Another measure used is the absolute accuracy of the forecast. With this measure, the percentage of success that was taken in the prediction is verified.

The following graph shows the prediction result by leagues. The average RPS obtained is 0.2620 while the accuracy is 46%. These results are competitive compared to the state of the art. The graph shows the average result by league obtained. The size of the circle indicates the number of predictions made. As can be seen, most of the results tend to be in the upper left of the graph, which indicates greater accuracy and little prediction error.

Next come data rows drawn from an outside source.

-- ==== Sys2Proof/Machine/Operands.lean ====
section
/-! DEFINITION. The forms operands take: byte counts, big-endian numbers, codewords and their bits, the codebook
look-ups, the payload's bits, the container cursor (00_scope R11 to R14, 20_memory R71, R72, 42_codebook R180, R181,
44_container R222). -/

namespace Sys2Proof.Machine

/-- `ceil8(n)`, the number of bytes that hold n bits (00_scope R11). -/
def ceil8 (n : Nat) : Nat := (n + 7) / 8

/-- `BE(bytes)`, the big-endian value (00_scope R14, 20_memory R71). -/
def be (bs : List Byte) : Nat := bs.foldl (fun acc b => 256 * acc + b.toNat) 0

/-- `BEbytes(v, n)`, the n big-endian bytes of v, for v below 256^n (00_scope R14). For a greater v, which no state a
run reaches asks for, the low n bytes (log 12). -/
def beBytes (v : Nat) : Nat → List Byte
  | 0 => []
  | n + 1 => beBytes (v / 256) n ++ [BitVec.ofNat 8 v]

/-- The codeword of a record as its bit string, first bit first: bit k is `val[len - 1 - k]` (00_scope R13). -/
def codeBits (c : Code) : List Bool :=
  (List.range c.len.toNat).map fun k => c.val.getLsbD (c.len.toNat - 1 - k)

/-- A bit as a number. -/
def bitNat (b : Bool) : Nat := if b then 1 else 0

/-- Bit j of a memory read as a bit string: `S[j div 8][7 - (j mod 8)]` (20_memory R72). -/
def State.bitAt (s : State) (sp : Space) (j : Nat) : Bool := (s.byteAt sp (j / 8)).getLsbD (7 - j % 8)

/-- The first n bits of PAY (20_memory R72, 45_decoder R242). -/
def State.payBits (s : State) (n : Nat) : List Bool := (List.range n).map (s.bitAt .pay)

/-- `CBMatch(l, v)` over the 256 records: the least symbol whose valid record has length l and value v; none at length
0 and at length 256 (42_codebook R181). -/
def cbMatch (cb : List Code) (l v : Nat) : Option Nat :=
  if l = 0 ∨ l = 256 then none
  else cb.findIdx? fun c => c.valid && c.len.toNat == l && c.val.toNat == v

/-- The read cursor into the container: RP, and the bytes from RP up to CTR_LEN. -/
structure Cursor where
  rp   : Nat
  rest : List Byte
  deriving DecidableEq, Repr

/-- `need(k)` and the read of the k bytes after it (44_container R222): none when the field cannot be read in full,
which is when RP + k exceeds CTR_LEN. -/
def Cursor.field (c : Cursor) (k : Nat) : Option (List Byte × Cursor) :=
  if k ≤ c.rest.length then some (c.rest.take k, ⟨c.rp + k, c.rest.drop k⟩) else none

end Sys2Proof.Machine
end

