-- ==== Sys2Proof/Machine/BitPacker.lean ====
section
/-! DEFINITION. PACK, the bit-stream packer, unit BP (43_bit_packer R190 to R198). -/

namespace Sys2Proof.Machine

/-- The packer's working state (10_state R46): BACC, the pair (n, v) of pending bits; BITS, the bit total; WP; and PAY
as written so far. -/
structure PackWork where
  baccN : Nat
  baccV : Nat
  bits  : Nat
  wp    : Nat
  pay   : Memory
  deriving DecidableEq, Repr

/-- How a piece of the packing ends: on, or with a raise and what was written before it. -/
inductive Packed where
  | on (w : PackWork)
  | raised (e : ErrKind) (info : Nat) (w : PackWork)
  deriving DecidableEq, Repr

/-- The working state at the end of a piece of the packing. -/
def Packed.work : Packed → PackWork
  | .on w         => w
  | .raised _ _ w => w

/-- `PAY[WP] <- v; WP <- WP + 1` after the check WP < PAY_CAP (R195); `info` is the ERR_INFO of the raise. -/
def PackWork.emit (cap info : Nat) (w : PackWork) (v : Nat) : Packed :=
  if w.wp < cap then .on { w with pay := w.pay.set w.wp (BitVec.ofNat 8 v), wp := w.wp + 1 }
  else .raised .capacity info w

/-- `BACC <- BACC ++ b`, and the write of a whole byte when eight bits are pending (R190, R198). -/
def PackWork.push (cap info : Nat) (w : PackWork) (b : Bool) : Packed :=
  let w := { w with baccN := w.baccN + 1, baccV := 2 * w.baccV + bitNat b }
  if w.baccN = 8 then
    match w.emit cap info w.baccV with
    | .on w₁ => .on { w₁ with baccN := 0, baccV := 0 }
    | r      => r
  else .on w

/-- The bits of one codeword, first bit first. -/
def pushBits (cap info : Nat) : List Bool → PackWork → Packed
  | [], w => .on w
  | b :: bs, w =>
    match w.push cap info b with
    | .on w₁ => pushBits cap info bs w₁
    | r      => r

/-- The bytes of RAW from index `rp` on (R190): MissingCodeError for a byte with no codeword (R193), CapacityError for
a bit total above 2^32 - 1 (R194), then the codeword's bits. -/
def packBytes (cb : List Code) (cap : Nat) : (rp : Nat) → List Byte → PackWork → Packed
  | _, [], w => .on w
  | rp, x :: xs, w =>
    let e := cb.getD x.toNat Code.clear
    if e.valid then
      let w := { w with bits := w.bits + e.len.toNat }
      if 2 ^ 32 - 1 < w.bits then .raised .capacity rp w
      else
        match pushBits cap rp (codeBits e) w with
        | .on w₁ => packBytes cb cap (rp + 1) xs w₁
        | r      => r
    else .raised .missingCode rp w

/-- The padding length of a bit total (R190). -/
def padOf (bits : Nat) : Nat := (8 - bits % 8) % 8

/-- The last, partial byte: the pending bits followed by the zero bits of the padding (R190). -/
def padLast (cap info : Nat) (w : PackWork) : Packed :=
  if 0 < padOf w.bits then w.emit cap info (w.baccV * 2 ^ padOf w.bits) else .on w

/-- The whole packing of a byte string over PAY. -/
def packAll (cb : List Code) (cap : Nat) (bytes : List Byte) (pay : Memory) : Packed :=
  match packBytes cb cap 0 bytes ⟨0, 0, 0, 0, pay⟩ with
  | .on w => padLast cap bytes.length w
  | r     => r

/-- PACK_body (R190, R191). -/
def packBody (s : State) : Ran :=
  let s := (s.setPhase .bp).setFlag .pay false
  if s.status.cbV = false then .raised (s.raise .sequence 0x04)
  else if s.params.rawCap.cells < s.rawLen.toNat then .raised (s.raise .capacity s.rawLen)
  else
    match packAll s.codebook s.params.payCap.cells (s.readBytes .raw s.rawLen.toNat) s.pay with
    | .raised e info w => .raised ({ s with pay := w.pay }.raise e (BitVec.ofNat 32 info))
    | .on w =>
      let s := { s with
        pay := w.pay
        padLen := BitVec.ofNat 8 (padOf w.bits)
        bitLen := BitVec.ofNat 32 w.bits
        payLen := BitVec.ofNat 32 w.wp }
      .ended (s.setFlag .pay true)

/-- PACK (R190, 46_top_level R261). -/
def execPack (s : State) : Host.Outcome State Fault Refusal := issue packBody s

end Sys2Proof.Machine
end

The result of the World Cup is shown in the following graph, the bars indicate the average accuracy obtained in the predictions of the games in the three rounds of games per group, the average result is 0.48. The orange line indicates the RPS obtained for the prediction of matches, obtaining an average of 0.276, finally the blue line indicates the accuracy of the teams that are selected for phase 2, obtaining an average of 0.68.

In conclusion
The main motivation in this work is the opportunity to test forecast models in a topic as popular as soccer is. Despite the lack of knowledge about football in general, we were able to first understand the challenge and then develop a prediction model that is easy to implement.

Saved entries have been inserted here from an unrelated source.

/-! `State.hostSees` -/

@[simp] theorem State.hostSees_status (d : HostDatum) : (s.hostSees d).status = s.status := rfl
@[simp] theorem State.hostSees_errCode (d : HostDatum) : (s.hostSees d).errCode = s.errCode := rfl
@[simp] theorem State.hostSees_errInfo (d : HostDatum) : (s.hostSees d).errInfo = s.errInfo := rfl
@[simp] theorem State.hostSees_phase (d : HostDatum) : (s.hostSees d).phase = s.phase := rfl
@[simp] theorem State.hostSees_rawLen (d : HostDatum) : (s.hostSees d).rawLen = s.rawLen := rfl
@[simp] theorem State.hostSees_tagLen (d : HostDatum) : (s.hostSees d).tagLen = s.tagLen := rfl
@[simp] theorem State.hostSees_ctrLen (d : HostDatum) : (s.hostSees d).ctrLen = s.ctrLen := rfl
@[simp] theorem State.hostSees_symCnt (d : HostDatum) : (s.hostSees d).symCnt = s.symCnt := rfl
@[simp] theorem State.hostSees_padLen (d : HostDatum) : (s.hostSees d).padLen = s.padLen := rfl
@[simp] theorem State.hostSees_bitLen (d : HostDatum) : (s.hostSees d).bitLen = s.bitLen := rfl
@[simp] theorem State.hostSees_payLen (d : HostDatum) : (s.hostSees d).payLen = s.payLen := rfl
@[simp] theorem State.hostSees_root (d : HostDatum) : (s.hostSees d).root = s.root := rfl
@[simp] theorem State.hostSees_nodeCnt (d : HostDatum) : (s.hostSees d).nodeCnt = s.nodeCnt := rfl
@[simp] theorem State.hostSees_ft (d : HostDatum) : (s.hostSees d).ft = s.ft := rfl
@[simp] theorem State.hostSees_node (d : HostDatum) : (s.hostSees d).node = s.node := rfl
@[simp] theorem State.hostSees_cb (d : HostDatum) : (s.hostSees d).cb = s.cb := rfl
@[simp] theorem State.hostSees_raw (d : HostDatum) : (s.hostSees d).raw = s.raw := rfl
@[simp] theorem State.hostSees_tag (d : HostDatum) : (s.hostSees d).tag = s.tag := rfl
@[simp] theorem State.hostSees_ctr (d : HostDatum) : (s.hostSees d).ctr = s.ctr := rfl
@[simp] theorem State.hostSees_pay (d : HostDatum) : (s.hostSees d).pay = s.pay := rfl
@[simp] theorem State.hostSees_params (d : HostDatum) : (s.hostSees d).params = s.params := rfl
@[simp] theorem State.hostSees_fresh (d : HostDatum) : (s.hostSees d).fresh = s.fresh := rfl
@[simp] theorem State.hostSees_host (d : HostDatum) : (s.hostSees d).host = { s.host with seen := some d, reads := s.host.reads + 1 } := rfl

/-! `State.resetAgain` -/

@[simp] theorem State.resetAgain_status : (s.resetAgain).status = Status.reset := rfl
@[simp] theorem State.resetAgain_errCode : (s.resetAgain).errCode = 0 := rfl
@[simp] theorem State.resetAgain_errInfo : (s.resetAgain).errInfo = 0 := rfl
@[simp] theorem State.resetAgain_phase : (s.resetAgain).phase = 0 := rfl
@[simp] theorem State.resetAgain_rawLen : (s.resetAgain).rawLen = 0 := rfl
@[simp] theorem State.resetAgain_tagLen : (s.resetAgain).tagLen = 0 := rfl
@[simp] theorem State.resetAgain_ctrLen : (s.resetAgain).ctrLen = 0 := rfl
@[simp] theorem State.resetAgain_symCnt : (s.resetAgain).symCnt = 0 := rfl
@[simp] theorem State.resetAgain_padLen : (s.resetAgain).padLen = 0 := rfl
@[simp] theorem State.resetAgain_bitLen : (s.resetAgain).bitLen = 0 := rfl
@[simp] theorem State.resetAgain_payLen : (s.resetAgain).payLen = 0 := rfl
@[simp] theorem State.resetAgain_root : (s.resetAgain).root = 0 := rfl
@[simp] theorem State.resetAgain_nodeCnt : (s.resetAgain).nodeCnt = 0 := rfl
@[simp] theorem State.resetAgain_ft : (s.resetAgain).ft = ⟨[], s.fresh⟩ := rfl
@[simp] theorem State.resetAgain_node : (s.resetAgain).node = ⟨[], s.fresh⟩ := rfl
@[simp] theorem State.resetAgain_cb : (s.resetAgain).cb = ⟨[], s.fresh⟩ := rfl
@[simp] theorem State.resetAgain_raw : (s.resetAgain).raw = ⟨[], s.fresh⟩ := rfl
@[simp] theorem State.resetAgain_tag : (s.resetAgain).tag = ⟨[], s.fresh⟩ := rfl
@[simp] theorem State.resetAgain_ctr : (s.resetAgain).ctr = ⟨[], s.fresh⟩ := rfl
@[simp] theorem State.resetAgain_pay : (s.resetAgain).pay = ⟨[], s.fresh⟩ := rfl
@[simp] theorem State.resetAgain_params : (s.resetAgain).params = s.params := rfl
@[simp] theorem State.resetAgain_fresh : (s.resetAgain).fresh = s.fresh + 1 := rfl
@[simp] theorem State.resetAgain_host : (s.resetAgain).host = s.host := rfl

/-! `State.setFlag`: only STATUS changes, and of it only the flag -/

@[simp] theorem State.setFlag_errCode (f : Flag) (b : Bool) : (s.setFlag f b).errCode = s.errCode := by cases f <;> rfl
@[simp] theorem State.setFlag_errInfo (f : Flag) (b : Bool) : (s.setFlag f b).errInfo = s.errInfo := by cases f <;> rfl
@[simp] theorem State.setFlag_phase (f : Flag) (b : Bool) : (s.setFlag f b).phase = s.phase := by cases f <;> rfl
@[simp] theorem State.setFlag_rawLen (f : Flag) (b : Bool) : (s.setFlag f b).rawLen = s.rawLen := by cases f <;> rfl
@[simp] theorem State.setFlag_tagLen (f : Flag) (b : Bool) : (s.setFlag f b).tagLen = s.tagLen := by cases f <;> rfl
@[simp] theorem State.setFlag_ctrLen (f : Flag) (b : Bool) : (s.setFlag f b).ctrLen = s.ctrLen := by cases f <;> rfl
@[simp] theorem State.setFlag_symCnt (f : Flag) (b : Bool) : (s.setFlag f b).symCnt = s.symCnt := by cases f <;> rfl
@[simp] theorem State.setFlag_padLen (f : Flag) (b : Bool) : (s.setFlag f b).padLen = s.padLen := by cases f <;> rfl
@[simp] theorem State.setFlag_bitLen (f : Flag) (b : Bool) : (s.setFlag f b).bitLen = s.bitLen := by cases f <;> rfl
@[simp] theorem State.setFlag_payLen (f : Flag) (b : Bool) : (s.setFlag f b).payLen = s.payLen := by cases f <;> rfl
@[simp] theorem State.setFlag_root (f : Flag) (b : Bool) : (s.setFlag f b).root = s.root := by cases f <;> rfl
@[simp] theorem State.setFlag_nodeCnt (f : Flag) (b : Bool) : (s.setFlag f b).nodeCnt = s.nodeCnt := by cases f <;> rfl
@[simp] theorem State.setFlag_ft (f : Flag) (b : Bool) : (s.setFlag f b).ft = s.ft := by cases f <;> rfl
@[simp] theorem State.setFlag_node (f : Flag) (b : Bool) : (s.setFlag f b).node = s.node := by cases f <;> rfl
@[simp] theorem State.setFlag_cb (f : Flag) (b : Bool) : (s.setFlag f b).cb = s.cb := by cases f <;> rfl
@[simp] theorem State.setFlag_raw (f : Flag) (b : Bool) : (s.setFlag f b).raw = s.raw := by cases f <;> rfl
@[simp] theorem State.setFlag_tag (f : Flag) (b : Bool) : (s.setFlag f b).tag = s.tag := by cases f <;> rfl
@[simp] theorem State.setFlag_ctr (f : Flag) (b : Bool) : (s.setFlag f b).ctr = s.ctr := by cases f <;> rfl
@[simp] theorem State.setFlag_pay (f : Flag) (b : Bool) : (s.setFlag f b).pay = s.pay := by cases f <;> rfl
@[simp] theorem State.setFlag_params (f : Flag) (b : Bool) : (s.setFlag f b).params = s.params := by cases f <;> rfl
@[simp] theorem State.setFlag_fresh (f : Flag) (b : Bool) : (s.setFlag f b).fresh = s.fresh := by cases f <;> rfl
@[simp] theorem State.setFlag_host (f : Flag) (b : Bool) : (s.setFlag f b).host = s.host := by cases f <;> rfl
@[simp] theorem State.setFlag_ft_status (b : Bool) : (s.setFlag .ft b).status = { s.status with ftV := b } := rfl
@[simp] theorem State.setFlag_tree_status (b : Bool) : (s.setFlag .tree b).status = { s.status with treeV := b } := rfl
@[simp] theorem State.setFlag_cb_status (b : Bool) : (s.setFlag .cb b).status = { s.status with cbV := b } := rfl
@[simp] theorem State.setFlag_pay_status (b : Bool) : (s.setFlag .pay b).status = { s.status with payV := b } := rfl
@[simp] theorem State.setFlag_busy (f : Flag) (b : Bool) : (s.setFlag f b).status.busy = s.status.busy := by cases f <;> rfl
@[simp] theorem State.setFlag_done (f : Flag) (b : Bool) : (s.setFlag f b).status.done = s.status.done := by cases f <;> rfl
@[simp] theorem State.setFlag_err (f : Flag) (b : Bool) : (s.setFlag f b).status.err = s.status.err := by cases f <;> rfl
@[simp] theorem State.flag_setFlag_same (f : Flag) (b : Bool) : (s.setFlag f b).flag f = b := by cases f <;> rfl
theorem State.flag_setFlag_other (b : Bool) {f g : Flag} (h : g ≠ f) : (s.setFlag f b).flag g = s.flag g := by
  cases f <;> cases g <;> first | rfl | exact absurd rfl h

/-! `State.setMem`: only the memory of the space changes -/

@[simp] theorem State.setMem_status (sp : Space) (m : Memory) : (s.setMem sp m).status = s.status := by cases sp <;> rfl
@[simp] theorem State.setMem_errCode (sp : Space) (m : Memory) : (s.setMem sp m).errCode = s.errCode := by cases sp <;> rfl
@[simp] theorem State.setMem_errInfo (sp : Space) (m : Memory) : (s.setMem sp m).errInfo = s.errInfo := by cases sp <;> rfl
@[simp] theorem State.setMem_phase (sp : Space) (m : Memory) : (s.setMem sp m).phase = s.phase := by cases sp <;> rfl
@[simp] theorem State.setMem_rawLen (sp : Space) (m : Memory) : (s.setMem sp m).rawLen = s.rawLen := by cases sp <;> rfl
@[simp] theorem State.setMem_tagLen (sp : Space) (m : Memory) : (s.setMem sp m).tagLen = s.tagLen := by cases sp <;> rfl
@[simp] theorem State.setMem_ctrLen (sp : Space) (m : Memory) : (s.setMem sp m).ctrLen = s.ctrLen := by cases sp <;> rfl
@[simp] theorem State.setMem_symCnt (sp : Space) (m : Memory) : (s.setMem sp m).symCnt = s.symCnt := by cases sp <;> rfl
@[simp] theorem State.setMem_padLen (sp : Space) (m : Memory) : (s.setMem sp m).padLen = s.padLen := by cases sp <;> rfl
@[simp] theorem State.setMem_bitLen (sp : Space) (m : Memory) : (s.setMem sp m).bitLen = s.bitLen := by cases sp <;> rfl
@[simp] theorem State.setMem_payLen (sp : Space) (m : Memory) : (s.setMem sp m).payLen = s.payLen := by cases sp <;> rfl
@[simp] theorem State.setMem_root (sp : Space) (m : Memory) : (s.setMem sp m).root = s.root := by cases sp <;> rfl
@[simp] theorem State.setMem_nodeCnt (sp : Space) (m : Memory) : (s.setMem sp m).nodeCnt = s.nodeCnt := by cases sp <;> rfl
@[simp] theorem State.setMem_ft (sp : Space) (m : Memory) : (s.setMem sp m).ft = s.ft := by cases sp <;> rfl
@[simp] theorem State.setMem_node (sp : Space) (m : Memory) : (s.setMem sp m).node = s.node := by cases sp <;> rfl
@[simp] theorem State.setMem_cb (sp : Space) (m : Memory) : (s.setMem sp m).cb = s.cb := by cases sp <;> rfl
@[simp] theorem State.setMem_params (sp : Space) (m : Memory) : (s.setMem sp m).params = s.params := by cases sp <;> rfl
@[simp] theorem State.setMem_fresh (sp : Space) (m : Memory) : (s.setMem sp m).fresh = s.fresh := by cases sp <;> rfl
@[simp] theorem State.setMem_host (sp : Space) (m : Memory) : (s.setMem sp m).host = s.host := by cases sp <;> rfl
@[simp] theorem State.mem_setMem_same (sp : Space) (m : Memory) : (s.setMem sp m).mem sp = m := by cases sp <;> rfl
theorem State.mem_setMem_other (m : Memory) {sp sq : Space} (h : sq ≠ sp) : (s.setMem sp m).mem sq = s.mem sq := by
  cases sp <;> cases sq <;> first | rfl | exact absurd rfl h

/-! The memory of a space by name -/

@[simp] theorem State.mem_raw : s.mem .raw = s.raw := rfl
@[simp] theorem State.mem_tag : s.mem .tag = s.tag := rfl
@[simp] theorem State.mem_ctr : s.mem .ctr = s.ctr := rfl
@[simp] theorem State.mem_pay : s.mem .pay = s.pay := rfl

end Sys2Proof.Machine
end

Each league is driven by different motivations that influence the outcome of a game, this can hinder the recognition of patterns when only the result of previous matches is known, however, the model allows recognizing useful patterns for prediction.

In this development, most of the time was invested in defining the best way to classify and accommodate the data, as well as to program the procedures, trying to make them as efficient as possible.

The proposed methodology is simply an instance of a more general framework applied to football. Although, in principle, the framework can be adapted to a wide range of sports domains, it cannot be used in domains that have insufficient data.

Another approach to explore in the future is a knowledge-based system. This usually requires knowledge of a relatively good quality, while most machine learning systems need a large amount of data to get good predictions.

It is important to understand that each football league behaves according to a particular environment. Therefore, a better prediction model should include particular characteristics of the game of the game, such as the importance of the game. This could help improve prediction accuracy.

Future work in this area includes the development of a model that tries to predict the score of the match, along with more advanced techniques and the use of different parameters to evaluate the quality of the result.